Martin Scorsese and Leonardo DiCaprio have made five movies together – from the lawless 1800s streets in The Gangs of New York, to the Golden Age of Hollywood in The Aviator, to the bombastic, hedonistic 1980s in the The Wolf of Wall Street. If there’s one movie that you think might have scared DiCaprio, you’d have thought it would be Scorsese’s horror movie Shutter Island, but it was actually a scene in his Infernal Affairs remake The Departed.
Speaking to the DGA in 2007, Scorsese explains how he really intimidated DiCaprio in a scene with Jack Nicholson; “There’s an element of documentary in The Departed, even though it’s at times a very rigorously written script. There’s a scene I like a lot between Jack Nicholson and Leonardo DiCaprio in which I really wanted there to be a kind of improvisation.”
“I wanted an element of documentary-like surprise in the relationship between Jack and Leo, so I had to allow them a certain freedom—within the framework of the written dialogue and the basic structure of the scene. Jack was in a perfect position to do it, because he’s playing a king, a man who’s got all the power.”
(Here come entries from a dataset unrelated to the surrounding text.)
theorem State.restoreSurface_keeps {s t : State} {e sl : Nat} {x : Surface} {d : List Byte}
    (h : s.restoreSurface e sl x d = .ok t) : Keeps [.cells, .hif, .cmds, .haul, .wld, .cic, .dmc, .pair, .mem,
        .freeCtr, .emits] s t := by
  unfold State.restoreSurface at h
  dsimp only at h
  generalize s.allocFails sl (ceilDiv (storedLen x.fmt x.w x.h) 65536) = a at h
  cases a with
  | some d => cases h
  | none =>
    have hk : ∀ {c : Prop} [Decidable c] {a : Nat × Nat × Option Nat} {v : State},
        (if c then .error a else .ok v : Except (Nat × Nat × Option Nat) State) = .ok t → v = t := by
      intro c _ a v h
      split at h
      · cases h
      · cases h
        rfl
    replace h := hk h
    have hd : ∀ {u : State} {k : sl < 256 → PairDecision}, Keeps [.cells, .hif, .cmds, .haul, .wld, .cic, .dmc,
        .pair, .mem, .freeCtr, .emits] s u →
        Keeps [.cells, .hif, .cmds, .haul, .wld, .cic, .dmc, .pair, .mem, .freeCtr, .emits] s (if h : sl < 256 then
            u.decide (k h) else u) := fun h =>
      Keeps.dite (fun _ => Keeps.next (State.decide_keeps ..) rfl h) (fun _ => h)
    subst h
    refine hd ?_
    generalize Tab.get none s.haul.surfaces (K.surf sl (x.ident % 65536)) = old
    have h1 : Keeps [.cells, .hif, .cmds, .haul, .wld, .cic, .dmc, .pair, .mem, .freeCtr, .emits] s (s.updHaul fun h
        => { h with idGens := Tab.set 0 h.idGens (K.surf sl (x.ident % 65536)) (x.ident / 65536) }) :=
      (State.updHaul_keeps ..).weaken rfl
    have h2 := hd (k := fun h => .identifierIssued ⟨sl, h⟩ x.ident x.w x.h x.fmt x.colour) h1
    generalize (if h : sl < 256 then _ else _ : State) = u at h2 ⊢
    have h3 : Keeps [.cells, .hif, .cmds, .haul, .wld, .cic, .dmc, .pair, .mem, .freeCtr, .emits] s (u.allocate sl
        x.ident (storedLen x.fmt x.w x.h)).2 := Keeps.next (State.allocate_keeps ..) rfl h2
    generalize u.allocate sl x.ident (storedLen x.fmt x.w x.h) = q at h3 ⊢
    have hm : ∀ o : Option Version, Keeps [.cells, .hif, .cmds, .haul, .wld, .cic, .dmc, .pair, .mem, .freeCtr,
        .emits] s (match o with
        | some v => q.2.putVersion q.1 (some { v with lease := .current, importCount := x.importCount })
        | none => q.2) := by
      intro o
      split
      · exact Keeps.next (State.putVersion_keeps ..) rfl h3
      · exact h3
    have h5 : ∀ (w : State) (x : Surface) (a k : Nat) (d : List Byte), Keeps [.cells, .hif, .cmds, .haul, .wld,
        .cic, .dmc, .pair, .mem, .freeCtr, .emits] s w →
        Keeps [.cells, .hif, .cmds, .haul, .wld, .cic, .dmc, .pair, .mem, .freeCtr, .emits] s ((w.putSurface sl
            x.ident (some x)).dramWrite a d k sl false) := fun w x a k d h4 =>
      Keeps.next (State.dramWrite_keeps ..) rfl (Keeps.next (State.putSurface_keeps ..) rfl h4)
    split
    · split
      · exact Keeps.next (State.retire_keeps ..) rfl (h5 _ { x with cur := some q.1 } _ _ _ (hm _))
      · exact h5 _ { x with cur := some q.1 } _ _ _ (hm _)
    · exact h5 _ { x with cur := some q.1 } _ _ _ (hm _)

theorem State.restoreSurfaces_keeps {s t : State} {e sl : Nat} {l : List (Surface × List Byte)}
    (h : s.restoreSurfaces e sl l = .ok t) : Keeps [.cells, .hif, .cmds, .haul, .wld, .cic, .dmc, .pair, .mem,
        .freeCtr, .emits] s t := by
  induction l generalizing s with
  | nil =>
    cases h
    exact Keeps.refl
  | cons x l ih =>
    obtain ⟨x, d⟩ := x
    unfold State.restoreSurfaces at h
    split at h
    · cases h
    · rename_i h1
      exact (State.restoreSurface_keeps h1).trans (ih h)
Scorsese continues; “So Leo’s character, who’s doomed from the beginning and who’s completely trapped in Jack’s world, sits down and Jack starts sniffing, saying, ‘I smell a rat.’ I can’t imagine what Leo must be feeling at this point as an actor, as the scene’s starting to go in this unexpected direction, not the way it was written. And the door to the room is locked.
Scorsese says that Nicholson’s unpredictability made the scene; “If you look at the scene again, you see on Leo’s face that he wasn’t really aware of what was going to happen. His character is a subordinate, he can’t say anything, he can’t speak up. And Leo the actor is being kept off guard by Jack’s rearranging of dialogue in the scene, and then Jack pulls out a gun and he has no idea what’s going to happen and I don’t either—is Jack going to fire it next to his ear, shoot at the ceiling, what?”
Scorsese says that who Nicholson and DiCaprio really were at the time fed into the scene too; “So when you see Leo’s face in that scene, it’s very real. He doesn’t know what Jack’s going to do, he can’t leave the frame, he can’t run – he’s Leo DiCaprio (who was 32 at the time) and that’s Jack Nicholson and he’s got to sit there. [huge laugh]”
“So the scene is also about who Jack is in Hollywood, and what he represents in Hollywood history, and who Leo is, and you play with that: Let’s see if there’s a changing of the guard here; let’s see how Leo and Jack work it out together.”